Shiny New E-Book Gizmo: The Amazon Kindle


View Full Version : The Gutenburg converter


rcs1000
11-01-2006, 05:11 PM
Hi,

I've knocked up a little .NET applilcation (in IronPython, in case anyone cares) to convert Gutenberg text files into useful RTFs. You can choose font and justification, as well as easily setting author and title.

It's probably buggy as h*ll; if people could test it, and tell me if it is useful, then I'm happy to sort out any problems.

(Oh yes, you may need to install Microsoft .NET 2.0, although in most cases it will already be on your computer.)

Cheers,

Robert

heavyB
11-02-2006, 12:04 AM
Robert,

I like how fast & small this is. I've only test a few books and the justification is pretty slick. Going to RTF is pretty cool too, if anything, so you can set Title & Author.

Of course anytime you put something out there, someone's going to pipe up with requests or suggestions, so here I go: If the app could take a guess at the author & title from the file name and pre-populate the text fields, that's be neat, even it it wasn't so accurate, it'd be an easy cut & paste for the user.

More fonts would be slick too.

I've found no bugs as of yet... :)

Thanks for the tool!

rcs1000
11-02-2006, 02:45 AM
Nice idea re auto-populate. It shouldn't be too difficult (and once we have that working, then we can bulk convert books).

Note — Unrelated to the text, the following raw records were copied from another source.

-- ==== Sys2Proof/Syntax.lean ====
section
/-! DEFINITION. The instructions (spec 30_encoding R100 to R104, R128): one constructor per row of
spec/opcode_table.json. -/

namespace Sys2Proof

/-- The value of the decoder (R103). The third row of the table is the class of every opcode byte without a
dispatch-table entry (R105). -/
inductive Instr where
  /-- NOP, opcode 0x00 (R140). -/
  | nop
  /-- LD BC,d16, opcode 0x01, with its 16-bit immediate (R150). -/
  | ldBcD16 (d16 : Word)
  /-- Any opcode byte 0x02 to 0xFF (R128). -/
  | unimplemented (opcode : Byte)
  deriving DecidableEq, Repr

/-- The two instruction formats (R101). -/
inductive Format where
  /-- `OP`: the opcode byte alone. -/
  | op
  /-- `OP_IMM16`: the opcode byte, then `imm_hi`, then `imm_lo`. -/
  | opImm16
  deriving DecidableEq, Repr

/-- The fixed cost of an instruction in machine and clock cycles (R104). -/
structure Cost where
  machine : Byte
  clock : Byte
  deriving DecidableEq, Repr

/-- A dispatch-table entry but for its effect: format, encoded length and cost, "co-located" (R104, R110). -/
structure Entry where
  format : Format
  length : Nat
  cost : Cost
  deriving DecidableEq, Repr

end Sys2Proof
end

Re fonts: my only question is this: what fonts does the Reader come with? I've only noticed the one serif (Roman), and the one sans (Swiss)?

Cheers, Robert

igorsk
11-02-2006, 03:38 AM
The Reader uses the same fonts as Connect software: Swiss721 BT Roman, Dutch801 Rm BT Roman and Courier10 BT Roman. You can find them in "C:\Program Files\Sony\CONNECT Reader\Data\fonts".

rcs1000
11-03-2006, 06:04 AM
Wow; this is turning out to be a harder task than I thought.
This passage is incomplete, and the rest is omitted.